** Opening Entries supplied block **
-- ==== Sys2Proof/Machine/RegNames.lean ====
section
/-! DEFINITION. The registers of the manual: one name for each, and the key of each in its register space (the
strand page of strand k lies at k × 0x1_0000 and the lane-common page at 0x8_0000 of a lane's space; a consumer
die's space is its 256 MiB window). Each offset is the one the rule named beside it gives. -/

namespace Sys2Proof.Machine

/-- The registers. -/
inductive RegId where
  | mgCaps | lnIcountLo | lnIcountHi | lnPointLo | lnPointHi | lnEpochLo | lnEpochHi | lnStimeLo
  | lnStimeHi | lnStimeStat | lnTcfg | lnRepl | lnFinSeq | lnFinDi | lnFinDqLo | lnFinDqHi | lnFinAi
  | lnSqTxbuf | lnSqSend | lnSqCred | lnSqDrop | lnSqRxsel | lnSqRxcnt | lnSqRxhdr | lnSqRxpop | lnSqRxbuf
  | lnTcfgStg | lnTcfgCommit | ecPairs | ecLeadMax | ecSkewMax | ecXchgMax | ecFaults | ecStat | ecLink
  | vtChkCfg | vtScrub | vtSigcmp | vtLcause | vtStat | vtCause | vtOrd | vtCnt | vtSumpHwm | vtRob
  | vtChal | vtFence | rjCfg | rjCmd | rjStat | rjDirty | rjStall | rjHist | rjLane | rjDbg | lnEvPend
  | lnEvEn | lnEvSwset | lnEvCur | lnTmrCmpLo | lnTmrCmpHi | lnTmrPer | lnTmrCtl | lnTmrMiss | lnEccCnt
  | lnEccAddrLo | lnEccAddrHi | lnPatrol | lnLfault | ttCfg | ttCfgStg | ttTimeCfg | ttTimeCfgStg
  | ttSynclist | ttSynclistStg | ttCslist | ttCslistStg | ttAuth | ttAuthStg | ttCommit | ttTblCrc
  | ttTblCrcStg | ttGdCrc | ttState | ttCycle | ttStatusWord | ttInaug | ttModeReq | ttModeStat | ttErr0
  | ttErr1 | ttErr2 | ttModeCyc | ttModeCycStg | ttModeSel | ttModeSelStg | tbTimeLo | tbTimeHi | tbStat
  | tbRate | tbMid | tbCfg | tbPath | tbWin | tbAsym | tbLink | tbNbr | tbSync | tbTrigCmpLo | tbTrigCmpHi
  | tbTrigPer | tbTrigCtl | tbCapLo | tbCapHi | tbCapCtl | tbCapStat | pdTsqPop | pdTsqTimeLo | pdTsqTimeHi
  | pdTsqOvf | pdTsqOwn | gdStat | gdViol | gdCtl | gdFence | gdLimits | gdLimitsStg | dmBaseLo | dmBaseHi
  | dmRcfg | dmCtl | dmDb | dmStat | dmIdx | dmErrLo | dmErrHi | dmCnt | dmOwn | dmCfg | dmQuiesce | dmHold
  | gwCommit | gwStat | gwCnt | gwRrCfg | gwSwPub | gwStale | gwObj | gwObjStg | fdStat | fdCommit
  | fdTrigSel | fdDiType | fdDiTypeStg | fdDiWben | fdDiWbenStg | fdDiOwnLo | fdDiOwnHi | fdDiOwnStgLo
  | fdDiOwnStgHi | fdDiCosLo | fdDiCosHi | fdDiFilt | fdDiFiltStg | fdDoOwn | fdDoOwnStg | fdDoCfg
  | fdDoCfgStg | fdDoTime | fdDoTimeStg | fdAiCfg | fdAiCfgStg | fdAiLim | fdAiLimStg | fdDoCmd | fdDoClr
  | fdDoStat | fdDoFltLo | fdDoFltHi | fdDoLatch | fdDoPulse | fdWbStat | fdAiStat | fdCosPop | fdCosTimeLo
  | fdCosTimeHi | fdCosOvf | lsCfg | lsPair | lsPserial | lsBind | lsCmd | lsStat | lsCnt | fdLsBind
  | smLock | smPeek | smForce | smStat | mgStat | mgPwr | mgSerial | mgSlots | mgUpd | mgUpdTLo | mgUpdTHi
  | mgUpdCtl | mgPkg | mgPkgVer | mgSec | mgDbg | mgDisagree | dsStep | dsCeil | dsLane | dsPlan | dsMargin
  | dsStat | mgBoard | ttSlotLo | ttSlotHi | ttSlotLoStg | ttSlotHiStg | gdCfg | gdCfgStg | gdTimeCfg
  | gdTimeCfgStg | gdSynclist | gdSynclistStg | gdCslist | gdCslistStg | gdAuth | gdAuthStg | gdTblCrc
  | gdTblCrcStg | gdModeCyc | gdModeCycStg | gdModeSel | gdModeSelStg | gdSlotLo | gdSlotHi | gdSlotLoStg
  | gdSlotHiStg | gwPduCfg | gwPduCfgStg | gwPduBuf | gwPduBufStg | gwPduMap | gwPduMapStg | gwPduKey
  | gwPduKeyStg | gwMap | gwMapStg | gwSwData | gwRrReqLo | gwRrReqHi | gwRrSel | gwRrHdr | gwRrFree
  | gwRrStat | gwRrData | cnCtl | cnNbt | cnDbt | cnStat | cnCnt | cnFltId | cnFltIdStg | cnFltMask
  | cnFltMaskStg | cnFltRt | cnFltRtStg | pdWerrPop | pdWerrAddrLo | pdWerrAddrHi | pdWerrOvf | mbTxword
  | mbTxdb | mbTxstat | mbRxhdr | mbRxpop | mbRxdb | mbRxmask | mbRxstat | mbCtl | mbRxdata
deriving DecidableEq, Repr

namespace Reg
** Closing Entries supplied block **
▶ [Task item] Among the records above, only the lines between the line holding "strand page of" and the line holding "inductive RegId where", inclusive, are to be output, exactly as written.

▶ [Result]
strand page of strand k lies at k × 0x1_0000 and the lane-common page at 0x8_0000 of a lane's space; a consumer
die's space is its 256 MiB window). Each offset is the one the rule named beside it gives. -/

namespace Sys2Proof.Machine

/-- The registers. -/
inductive RegId where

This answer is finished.